Apart from the automated reply – which we did receive for the complaint, as well as the four follow-up requests for this to be handled, the BBC chose not to respond.

We also asked the BBC for parity in being represented on their website along with the establishment charities. Of course, they did not oblige.

The friendliness of media editors to those who influence policies on healthcare and research, to the detriment of patients, seems to know no bounds. Whilst complaining about the Leveson inquiry infringing their liberties the media have done exactly the same to a vulnerable section of society who have been hard pressed to counter their misinformation.

We complained to the Press Complaints Council many years back about a series of articles that predictably came forth from the hired hacks in the establishment media - PCC Complaint Aug 2011.shtml

Charities such as IiMER are often ignored by those in the media who are supposed to serve the public – doing anything but “playing an outstanding role” and often just going to the same, predictable establishment spokespersons who trot out the same tired statements.

Of course, it has not been for want of trying to educate the media. But the inevitable desire for simplistic solutions to complex problems which leads inexorably to soundbite healthcare and nebulous research from the media means that most invitations to our conferences are ignored.

More and more media will eventually be forced to avoid quoting repeatedly from the spin-factory media centres.
It was good to see the Canary ( being different after attendance at one of our international ME conferences.
We hope the media will also stop going to the same sources in the establishment to look for comment – it is too cozy a club.

The latest spin on a research paper is from the BBC (again) that relied only on the media centre spin and not looking for new or novel thinking, using instead standard establishment voices to add comment (click here).

But the odds are evened up nowadays.
So here is Invest in ME Research’s response to the paper highlighted in the BBC news –

Invest in ME Research Statement

17 December 2018

The Institute of Psychiatry, Psychology and Neuroscience, King’s College London, study by Russell et al.
“Persistent fatigue induced by interferon-alpha: a novel, inflammation-based, proxy model of chronic fatigue syndrome” has been much hyped by the press to show the first time ever that CFS involves an overactive immune response.

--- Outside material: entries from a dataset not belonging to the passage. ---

-- ==== Sys2Proof/Machine/CounterPort.lean ====
section
/-! DEFINITION. The Counter Port (chapter 10) and the counter lookup (R110, R111). -/

namespace Sys2Proof.Machine

/-- The receiver holds no partial record. -/
def State.clearCounterPartial (s : State) : State := s.modCp fun p => { p with receiver := .empty }

/-- A well-formed counter record, `busy` saying whether the port is busy for it (R158). In CONFIG_FAULT every one is
answered FAULT whatever is being sent (R168); that those replies wait in their order is the model's choice (log 19). -/
def State.takeCounter (kind : Nat) (busy : State → Bool) (decide : State → State) (s : State) : State :=
  let s1 := s.clearCounterPartial
  match s1.sul.phase with
  | .resetAsserted => s
  | .coldStart => s1
  | .configFault cause => (s1.replyCounter .fault (some cause.code)).pump
  | .running => (if busy s1 then s1.busyCounter kind else decide s1).close

/-! ## COLLECT (R159 to R161) -/

/-- The counter lookup of a tag no own record holds (R110). -/
def State.lookUp (tag : Nat) (s : State) : State :=
  match s.cdir.find tag with
  | some e => s.replyCounter .elsewhere (some e.station)
  | none =>
    if s.takesFrames then
      (s.queueNote (.query tag)).modCdir fun d =>
        { d with lookup := some { tag := tag, waitEnd := s.now + Config.lookupWait } }
    else s.replyCounter .unknown none

/-- A COLLECT with the right code, decided by the holder (R161). -/
def State.rightCode (c tag : Nat) (s : State) : State :=
  if (s.comp c).state = .holding && (s.door c).holder = none then
    if s.seizeAnswer c .counter = .granted then (s.grantCollection c).replyCounter .opened (some c)
    else s.replyCounter .busy none
  else if (s.door c).holder = some .kitchen then (s.rememberCounter c tag).replyCounter .wait none
  else s.replyCounter .busy none

/-- The code check (R160): lockout, wrong code, right code. -/
def State.codeCheck (c tag code : Nat) (s : State) : State :=
  match (s.comp c).lockoutEnd with
  | some e => s.replyCounter .lockedOut (some (lockoutLeft e s.now))
  | none =>
    if (s.comp c).meal.map Meal.code = some code then
      State.rightCode c tag (s.modComp c fun r => { r with wrongCount := 0 })
    else if (s.comp c).wrongCount + 1 < 3 then
      (s.modComp c fun r => { r with wrongCount := r.wrongCount + 1 }).replyCounter .wrongCode
        (some (3 - ((s.comp c).wrongCount + 1)))
    else
      (s.modComp c fun r => { r with wrongCount := 0, lockoutEnd := some (s.now + Config.lockout) }).replyCounter
        .wrongCode (some 0)

/-- A COLLECT whose tag record `c` holds, answered by the record's state (R159). -/
def State.collectRecord (c tag code : Nat) (s : State) : State :=
  let meal (t : State) : State :=
    if (t.door c).counterReq.isSome then t.replyCounter .busy none else t.codeCheck c tag code
  match (s.comp c).state with
  | .loading => s.replyCounter .notReady none
  | .condemned | .faulted => s.replyCounter .seeStaff none
  | .collecting => s.replyCounter .busy none
  | .holding => meal s
  | .attending => if (s.comp c).prior = some .holding then meal s else s.replyCounter .seeStaff none
  | .free | .outOfService => s.replyCounter .seeStaff none

/-- COLLECT, taken: form, own record, lookup (R158, R159, R110). -/
def State.decideCollect (len tag code : Nat) (s : State) : State :=
  if !collectForm len tag code then s.replyCounter .badField none
  else
    match s.findTag tag with
    | some c => s.collectRecord c tag code
    | none => s.lookUp tag

/-- COLLECT (R159). -/
def execCollect (len tag code : Nat) (s : State) : Result :=
  .next (s.takeCounter 1 State.counterBusy (State.decideCollect len tag code))

/-- LOCKOUT_END (R160): the lockout end is reached and removed. -/
def execLockoutEnd (c : Nat) (s : State) : Result :=
  .next (if s.running && reached (s.comp c).lockoutEnd s.now then s.modComp c fun r => { r with lockoutEnd := none }
    else s)

/-! ## Ends of a lookup wait (R111) -/

/-- The lookup wait ends with a reply. -/
def State.endLookup (o : COutcome) (arg : Option Nat) (s : State) : State :=
  (s.modCdir fun d => { d with lookup := none }).replyCounter o arg

/-- A lookup wait runs for this tag. -/
def State.waitsFor (s : State) (tag : Nat) : Bool := s.cdir.lookup.any fun l => l.tag = tag

/-- LOOKUP_WAIT_END (R111): UNKNOWN. -/
def execLookupWaitEnd (s : State) : Result :=
  .next (if s.running && reached (s.cdir.lookup.map Lookup.waitEnd) s.now then (s.endLookup .unknown none).close else s)

/-! ## CANCEL (R162) -/

/-- The compartment whose counter request was remembered last. -/
def State.latestCounterRequest (s : State) : Option Nat := (s.requestsOf .counter).getLast?

/-- CANCEL, taken (R162): a lookup wait, else the latest counter remembered request, else NOTHING_PENDING. -/
def State.decideCancel (len : Nat) (s : State) : State :=
  if len ≠ 3 then s.replyCounter .badField none
  else if s.cdir.lookup.isSome then s.endLookup .cancelled none
  else
    match s.latestCounterRequest with
    | some c => (s.forget c .counter).replyCounter .cancelled (some c)
    | none => s.replyCounter .nothingPending none

/-- The Counter Port is busy for a CANCEL: sending or waiting to send a reply, with no lookup wait (R158). That a CANCEL
is taken during a lookup wait also while a BUSY reply, or the BAD_FIELD reply to an earlier malformed CANCEL, waits or is
being sent is the model's choice (log 36). -/
def State.cancelBusy (s : State) : Bool := s.cdir.lookup.isNone && s.cp.replying

/-- CANCEL (R162). -/
def execCancel (len : Nat) (s : State) : Result := .next (s.takeCounter 2 State.cancelBusy (State.decideCancel len))

/-! ## Receiver and transmitter (R158) -/

/-- COUNTER_UNKNOWN_KIND (R158): BAD_FIELD; that a busy port refuses it with BUSY, naming its kind, is the model's choice
(log 37). -/
def execCounterUnknownKind (kind : Nat) (s : State) : Result :=
  .next (s.takeCounter kind State.counterBusy fun t => t.replyCounter .badField none)

/-- COUNTER_BAD_RECORD (R158). -/
def execCounterBadRecord (s : State) : Result := .next s.clearCounterPartial

/-- COUNTER_GAP_EXPIRY (R158): the partial record is discarded when its gap has passed. -/
def execCounterGapExpiry (s : State) : Result :=
  .next (if reached s.cp.receiver.gapEnd s.now then s.clearCounterPartial else s)

/-- COUNTER_TX_DONE (R158). -/
def execCounterTxDone (s : State) : Result :=
  .next (if s.sul.phase = .resetAsserted then s else (s.modCp fun p => { p with tx := none }).pump)

end Sys2Proof.Machine
end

Invest in ME Research are not quite as excited about the study as the media attempts would prefer as fatigue induced by interferon-alpha is well known.

Although the study did show that psychosocial risk factors did not play a role in persistent fatigue it does not challenge the model put out by the biopsychosocial (BPS) school of thought that CFS is maintained by behavioural and lifestyle factors that can be amended by a short course of CBT and GET.

The study used the so called Oxford criteria to select the CFS cohort.
These discredited criteria only require prolonged unexplained fatigue as a requirement and not the hallmark post-exertional malaise (PEM) as in other more stringent ME/CFS criteria.

The study also used the discredited Chalder Fatigue score that is problematic as it cannot measure deterioration if the starting point is low.

We were also surprised from the sociodemographic table to see 62% of the CFS cohort had history of depression and 70.6% had family history (first degree) of mental illness.
This seems very high and makes us question the type of patients that attended the CFS specialist recruitment clinics at the South London and Maudsley (SLaM) and the Royal Free NHS Foundation Trusts.

Usually studies on ME/CFS patients have reported good mental health scores despite low physical functioning scores so the demographic features of this King’s College study seem at odds with other ME/CFS studies/cohorts.

This research may be of use for fatigue research - but people with ME and their families would like to see public funding being spent on well-defined ME patients for a change.